Clinical diagnosis when liver biopsy performed in patients aged less than 3 years and 3 years or older.

Clinical diagnosis	Age < 3 y	Age ≥ 3 y	P-Value
Intrahepatic cholestasis	75 (64.7%)	16 (23.9%)	<0.001
Hepatic dysfunction	25 (21.6%)	34 (50.8%)	<0.001
Glycogen storage disease	12 (10.3%)	7 (10.4%)	0.982
Wilson’s disease	0 (0%)	3 (4.5%)	0.046
Hepatitis B	4 (3.4%)	7 (10.4%)	0.102

Exclusion criteria were: (1) aged over 18 years old; (2) patients with renal diseases; (3) time between liver biopsy and serum collection exceed 2 weeks; (4) patients without liver function test at that time; (5) patients with biliary atresia.

Measurement of serum GP73 level

Quantitative detection of serum GP73 was performed in Peking University Health Science Center, in unaware of the sample’s clinical and pathological information, by using commercially available double-antibody sandwich enzyme-linked immunosorbent assay (ELISA) kit (Hotgen Biotech Inc., Beijing, China), according to the manufacturer’s protocol.

Liver histology

All liver biopsies were stained with hematoxylineosin, Masson’ trichrome, and reticular fiber stain.
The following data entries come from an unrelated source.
-- ==== Sys2Proof/Machine/Entries.lean ====
section
/-!
DEFINITION. Tile state images (R203, R204): their bytes, what is read back from them, and the checks of a scan-in (R208).
-/

namespace Sys2Proof.Machine

/-! Entries, and checks of them. -/

/-- The first check that does not hold gives ST_BAD_ARG with its DETAIL. -/
def checks : List (Bool × Nat) → Option (Nat × Nat)
  | [] => none
  | (ok, d) :: cs => if ok then checks cs else some (badArg, d)
/-- DETAIL of a reason without a fault class. -/
def why (reason : Nat) : Nat := reason * 256
/-- Bytes of a partition's memory that can be read: inside it, in regions that are ON. -/
def State.readable (s : State) (p : PartId) (a k : Nat) : Bool :=
  (s.part p).inRange a k && (List.range (k / 2 ^ 33 + 1)).all fun i => s.rangeOn p (a + i * 2 ^ 33) (min (k - i * 2 ^ 33) (2 ^ 33))
/-- A ring entry (R156), P and C zero. -/
def parseRing (bs : Bytes) (o : Nat) : Ring :=
  { base := BitVec.ofNat 32 (fieldAt bs o 4), slotWords := BitVec.ofNat 16 (fieldAt bs (o + 4) 2), slots := BitVec.ofNat 16 (fieldAt bs (o + 6) 2)
    prodEp := byteAt bs (o + 8), consEp := byteAt bs (o + 9), tmo := byteAt bs (o + 10), enabled := bitAt (byteAt bs (o + 11)).toNat 0 }
/-- A carry entry (R162). -/
def parseCarry (bs : Bytes) (o : Nat) : Carry :=
  { base := BitVec.ofNat 32 (fieldAt bs o 4), size := BitVec.ofNat 32 (fieldAt bs (o + 4) 4), save := BitVec.ofNat 64 (fieldAt bs (o + 8) 8) }
/-- A context entry (R189). -/
def parseContext (bs : Bytes) (o : Nat) : Context :=
  { enabled := bitAt (byteAt bs o).toNat 0, ring := ⟨(byteAt bs (o + 1)).toNat % 16, Nat.mod_lt _ (by decide)⟩
    flits := BitVec.ofNat 32 (fieldAt bs (o + 4) 4), actMod := BitVec.ofNat 16 (fieldAt bs (o + 8) 2), actRem := BitVec.ofNat 16 (fieldAt bs (o + 10) 2) }
/-- A steering unit entry (R191). -/
def parseSteer (bs : Bytes) (o : Nat) : Steer := { kind := byteAt bs o, in0 := byteAt bs (o + 1), in1 := byteAt bs (o + 2), tok := byteAt bs (o + 3) }
/-- The tiles that carry a position of the partition: in paired mode the twin with the primary (R347). -/
def State.tilesAt (s : State) (p : PartId) (n : Nat) : List TileId := match s.tileOfN p n with
  | some t => if (s.part p).paired then [t, twinOf t] else [t]
  | none => []
/-! Writing an image. -/

/-- Words of 4 bytes. -/
def words4 (ws : List U32) : Bytes := ws.flatMap fun w => leBytes 4 w.toNat
/-- The SEQ bytes (R203). -/
def Seq.bytes (q : Seq) : Bytes :=
  padTo 256 (words4 (q.regs.toList ++ [q.pc, q.mstatus, q.mtvec, q.mepc, q.mcause, q.mtval, q.mscratch]))
/-- The counts that ENGCTL begins with: enqueued and completed of MXE, VXE, DMA and MSG. -/
def Tile.countBytes (v : Tile) : Bytes := words4 [v.mxe.enq, v.mxe.done, v.vxe.enq, v.vxe.done, v.dma.enq, v.dma.done, v.msg.enq, v.msg.done]
/-- Bytes of an image whose layout the manual does not give: a free function of what they must hold. [DESIGN CHOICE, log entry 25] -/
def freeBytes (off k : Nat) (holds : Bytes) : Bytes := (List.range k).map fun i => Config.imageByte (off + i) holds
/-- A binding's code. -/
def bindingCode : Binding → Nat
  | .unscheduled => 0
  | .bound => 1
  | .held => 2
/-- What ENGCTL holds of a slot: its ticket, its PC, its beat binding, and that it is occupied. -/
def Slot.ctlBytes (x : Slot) : Bytes := leBytes 4 x.ticket.toNat ++ leBytes 3 (x.pc.toNat + 2 ^ 17 * bindingCode x.binding + 2 ^ 19)
/-- The slots of an engine, by number, 7 bytes each. -/
def EngQ.ctlBytes (q : EngQ) : Bytes :=
  (List.finRange 8).flatMap fun i => match q.slots.find? fun x => x.num = i with
    | some x => x.ctlBytes
    | none => List.replicate 7 0
/-- The dependency and beat-binding state of the slots (R203): the manual gives no layout, so the bytes are masked with free ones, which the
scan-in takes off again. [DESIGN CHOICE, log entry 25] -/
def maskCtl (bs : Bytes) : Bytes := (bs.zip (freeBytes 544 224 [])).map fun x => x.1 ^^^ x.2
/-- A ring entry (R156). -/
def Ring.bytes (r : Ring) : Bytes :=
  leBytes 4 r.base.toNat ++ leBytes 2 r.slotWords.toNat ++ leBytes 2 r.slots.toNat ++ [r.prodEp, r.consEp, r.tmo] ++ leBytes 1 (b2n r.enabled) ++
    leBytes 4 0 ++ leBytes 4 r.p.toNat ++ leBytes 4 r.c.toNat ++ leBytes 8 0
/-- A carry entry (R162). -/
def Carry.bytes (c : Carry) : Bytes := leBytes 4 c.base.toNat ++ leBytes 4 c.size.toNat ++ leBytes 8 c.save.toNat
/-- A context entry (R189). -/
def Context.bytes (c : Context) : Bytes :=
  leBytes 1 (b2n c.enabled) ++ leBytes 1 c.ring.val ++ leBytes 2 0 ++ leBytes 4 c.flits.toNat ++ leBytes 2 c.actMod.toNat ++
    leBytes 2 c.actRem.toNat ++ leBytes 4 0
/-- A steering unit entry (R191). -/
def Steer.bytes (x : Steer) : Bytes := [x.kind, x.in0, x.in1, x.tok] ++ List.replicate 12 0
/-- The descriptors of an engine, by slot (R203). -/
def EngQ.descBytes (q : EngQ) : Bytes :=
  (List.finRange 8).flatMap fun i => match q.slots.find? fun x => x.num = i with
    | some x => padTo 64 x.desc
    | none => List.replicate 64 0
/-- The entry section after its header (R203). [DESIGN CHOICE, log entry 25] -/
def Tile.entryBytes (v : Tile) : Bytes :=
  v.seq.bytes ++ (v.countBytes ++ maskCtl (v.mxe.ctlBytes ++ v.vxe.ctlBytes ++ v.dma.ctlBytes ++ v.msg.ctlBytes)) ++ v.rings.toList.flatMap Ring.bytes ++ v.windows.toList.flatMap Window.bytes ++
    padTo 64 (v.carries.flatMap Carry.bytes) ++ List.replicate 192 0 ++ v.router.active.toList.flatMap (fun w => leBytes 8 w.toNat) ++
    v.sport.toList.flatMap Context.bytes ++ v.steer.toList.flatMap Steer.bytes ++ List.replicate 384 0 ++
    (v.mxe.descBytes ++ v.vxe.descBytes ++ v.dma.descBytes ++ v.msg.descBytes) ++ List.replicate 3072 0
/-- The stream queues (R203): 5 ports of 8 queues of 16 flits. -/
def StreamRouter.queueBytes (r : StreamRouter) : Bytes :=
  (List.range 40).flatMap fun k => padTo 512 (((kget k r.queues).getD []).flatMap fun f => leBytes 32 f.toNat)
/-- What STEERQ holds of a unit: held token, count left, A and B queues. -/
def Steer.queueBytes (x : Steer) : Bytes :=
  let h := x.held.getD (false, 0)
  [BitVec.ofNat 8 (b2n x.held.isSome + 2 * b2n h.1)] ++ leBytes 2 h.2 ++ leBytes 1 x.qa.length ++ leBytes 1 x.qb.length ++
    (x.qa ++ x.qb).flatMap fun f => leBytes 32 f.toNat
/-- What the DMA and MSG sections hold of descriptors in flight: their slots and their progress. -/
def EngQ.flightBytes (q : EngQ) : Bytes :=
  (q.slots.filter (·.started)).flatMap fun x =>
    let a := x.allot.getD (0, 0)
    leBytes 1 x.num.val ++ leBytes 4 x.pos ++ leBytes 4 x.seq ++ leBytes 4 x.outstanding ++ leBytes 2 x.status.toNat ++
      leBytes 1 (b2n x.finished + 2 * b2n x.allot.isSome) ++ leBytes 4 a.1.toNat ++ leBytes 4 a.2.toNat
/-- What SPORTQ holds of a context: its count, its place in its ring, its buffer. -/
def Context.queueBytes (c : Context) : Bytes :=
  leBytes 4 c.count ++ leBytes 4 c.slotIdx ++ leBytes 2 c.wordIdx ++ leBytes 1 c.buffer.length ++ c.buffer.flatMap fun f => leBytes 32 f.toNat
/-- The dynamic section (R203): of STEERQ, DMA, MSG and SPORTQ the manual says what they hold, not how. [DESIGN CHOICE, log entry 25] -/
def Tile.dynamicBytes (v : Tile) : Bytes :=
  v.router.queueBytes ++ freeBytes 28672 2048 (v.steer.toList.flatMap Steer.queueBytes) ++ freeBytes 30720 4096 v.dma.flightBytes ++
    freeBytes 34816 2048 v.msg.flightBytes ++ freeBytes 36864 1024 (v.sport.toList.flatMap Context.queueBytes) ++ padTo 8192 v.wbuf ++
    padTo 32768 (words4 v.accum) ++ List.replicate 19456 0
/-- The image header (R204), its CHECK zero. -/
def State.imageHeader (s : State) (p : PartId) (n : Nat) (t : TileId) (kind flags : Nat) : Bytes :=
  let q := s.part p
  leBytes 2 1 ++ leBytes 1 kind ++ leBytes 1 flags ++ leBytes 1 s.member.code ++ leBytes 1 0 ++ leBytes 2 n ++ leBytes 1 t.px.toNat ++
    leBytes 1 t.py.toNat ++ leBytes 2 0 ++ leBytes 4 0 ++ leBytes 8 q.step.toNat ++ leBytes 8 (q.beat % 2 ^ 48) ++ padTo 32 (s.tile t).program ++
    leBytes 8 q.jobTag.toNat ++ List.replicate 184 0
/-- An image with its CHECK filled in: CRC-32C over the image with CHECK zero. -/
def withCheck (bs : Bytes) : Bytes := bs.take 12 ++ leBytes 4 (crc32c bs) ++ bs.drop 16
/-- The entry section of a tile (R203). -/
def Tile.entryOf (v : Tile) (step : U48) (busy : Option (Nat × Nat × Nat)) : Entry :=
  let b := busy.getD (0, 0, 0)
  { step := step, unclean := busy.isSome, busy := b.1, busySlot := b.2.1, busyPc := b.2.2, seq := v.seq, mxe := v.mxe, vxe := v.vxe, dma := v.dma, msg := v.msg, rings := v.rings,
    windows := v.windows, carries := v.carries, sport := v.sport, steer := v.steer }
/-- What is scanned out is what the entry buffer holds: FLAGS[0]. -/
def Tile.atEntry (v : Tile) : Bool := match v.entry with
  | some e => decide ({ e with unclean := false, busy := 0, busySlot := 0, busyPc := 0, busyStill := 0 } = v.entryOf e.step none)
  | none => false
/-- A tile scanned out (R203, R204, R208). [DESIGN CHOICE, log entry 25] -/
def State.scanOut (s : State) (p : PartId) (n : Nat) (t : TileId) (kind : Nat) : Bytes :=
  let v := s.tile t
  let flags := b2n v.atEntry + (if kind = 2 then 2 else 0) + 4 * b2n (v.atEntry && (v.entry.map (·.unclean)).getD false)
  let body := s.imageHeader p n t kind flags ++ v.entryBytes
  withCheck (if kind = 2 then body ++ v.dynamicBytes else body)

/-! Reading an image. -/

/-- The sequencer of an image: before its first issue it runs, else it stands in ZQ.BSYNC (R205). -/
def parseSeq (bs : Bytes) : Seq :=
  let w := fun i => BitVec.ofNat 32 (fieldAt bs (256 + 4 * i) 4)
  let fresh := (w 31 = 0#32) && zeroAt bs 512 32
  { regs := Vector.ofFn fun i => w i.val, pc := w 31, mstatus := w 32, mtvec := w 33, mepc := w 34, mcause := w 35, mtval := w 36, mscratch := w 37
    run := if fresh then .running else .stalled .bsync }
/-- A slot's binding by its code. -/
def bindingOf (k : Nat) : Binding := match k with
  | 0 => .unscheduled
  | 1 => .bound
  | _ => .held
/-- An engine's queue in an image: engine 0 to 3 (R203); tickets follow one another from the count of the completed on (R99). [DESIGN CHOICE, log entry 25] -/
def parseQueue (bs : Bytes) (e : Nat) : EngQ :=
  let w := fun o => BitVec.ofNat 32 (fieldAt bs o 4)
  let ctl := maskCtl ((bs.drop 544).take 224)
  let slots := (List.finRange 8).filterMap fun i =>
    let o := 56 * e + 7 * i.val
    let k := fieldAt ctl (o + 4) 3
    if bitAt k 19 then some ({
      num := i, desc := (bs.drop (3072 + 512 * e + 64 * i.val)).take 64, ticket := BitVec.ofNat 32 (fieldAt ctl o 4), pc := BitVec.ofNat 17 k
      binding := bindingOf (bitsOf k 18 17) } : Slot) else none
  { enq := w (512 + 8 * e), done := w (516 + 8 * e)
    slots := (List.range 8).filterMap fun j => slots.find? fun x => x.ticket = w (516 + 8 * e) + BitVec.ofNat 32 (j + 1) }
/-- The entry section of an image (R203). [DESIGN CHOICE, log entry 25] -/
def parseEntry (bs : Bytes) : Entry :=
  { step := BitVec.ofNat 48 (fieldAt bs 16 8), unclean := bitAt (byteAt bs 3).toNat 2, seq := parseSeq bs
    mxe := parseQueue bs 0, vxe := parseQueue bs 1, dma := parseQueue bs 2, msg := parseQueue bs 3
    rings := Vector.ofFn fun i => let o := 768 + 32 * i.val; { parseRing bs o with
      p := BitVec.ofNat 32 (fieldAt bs (o + 16) 4), c := BitVec.ofNat 32 (fieldAt bs (o + 20) 4) }
    windows := Vector.ofFn fun i => parseWindow ((bs.drop (1280 + 32 * i.val)).take 32)
    carries := ((List.range 4).map fun i => parseCarry bs (1792 + 16 * i)).filter fun c => c.size ≠ 0
    sport := Vector.ofFn fun i => parseContext bs (2304 + 16 * i.val)
    steer := Vector.ofFn fun i => parseSteer bs (2560 + 16 * i.val) }
/-- The checks of a scan-in (R208). -/
def State.scanRefusal (s : State) (p : PartId) (n : Nat) (t : TileId) (bs : Bytes) : Option (Nat × Nat) :=
  let flags := (byteAt bs 3).toNat
  checks [
    (fieldAt bs 12 4 = crc32c (bs.take 12 ++ leBytes 4 0 ++ bs.drop 16), why 0x10),
    (fieldAt bs 0 2 = 1 && fieldAt bs 4 1 = s.member.code, why 0x11),
    (fieldAt bs 2 1 = 1 && !bitAt flags 1 && !bitAt flags 2, why 0x12),
    (fieldAt bs 6 2 = n, why 0x13),
    ((bs.drop 32).take 32 == padTo 32 (s.tile t).program, why 0x14),
    (fieldAt bs 16 8 = (s.part p).step.toNat, why 0x15)]

end Sys2Proof.Machine
end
We adopted Scheuer’s scoring system which was modified in 2016[28]. Hepatic inflammation activity grade (G) was classified into G0 through G4; liver fibrosis stage (S) was classified into S0 through S4 (Fig. 3). No/minor inflammation was defined as an inflammation grade of “G0-G1”, significant inflammation was defined as an inflammation grade of “G2-G4”. No/minor fibrosis was defined as a fibrosis stage of “S0-S1”, significant fibrosis was defined as a fibrosis stage of “S2-S4”. Liver histopathology was evaluated by two independent pathologists in a double-blind manner. Another experienced pathologist was invited to judge and determine the final result if they had different results.

Figure 3

Hepatic inflammation activity grades and fibrosis stages in patients (original magnification, all images, x200). H&E staining in patients showed hepatic inflammation activity grades from G0 to G4. Masson’s staining in patients showed liver fibrosis stages from S0 to S4.

Laboratory tests

Liver function tests, including total bilirubin (TB), alanine aminotransferase (ALT), aspartate transaminase (AST), serum albumin (ALB), r-glutamyl transpeptidase (GGT) and total bile acid (TBA), were measured using Beckman AU800 chemistry analyzer at two laboratories of Jinshan Hospital and Children’s Hospital, respectively. Whole blood routine such as platelet count was also measured at the above labs.

APRI scores

Aspartate transaminase to platelet ratio index (APRI)[29] was calculated based on the results of liver function tests and whole blood count during the admission for liver biopsy.

Statistical analysis

Statistical analysis was performed using the IBM SPSS Statistics version 19 and GraphPad Prism 5.0. Measured data were expressed as mean ± standard deviation. Student’s t-test and ANOVA analysis were used to compare the difference between groups when the data satisfied the homogeneity of variance; otherwise, Mann-Whitney and Kruskal-Wallis tests were used. Partial correlation analysis was calculated. Rates of classification data were compared by χ2 square test. The diagnostic performance of serum GP73 was performed using area under the receiver operating characteristic (ROC) curve with 95% confidence interval (CI). P-values < 0.05 were considered to be statistically significant.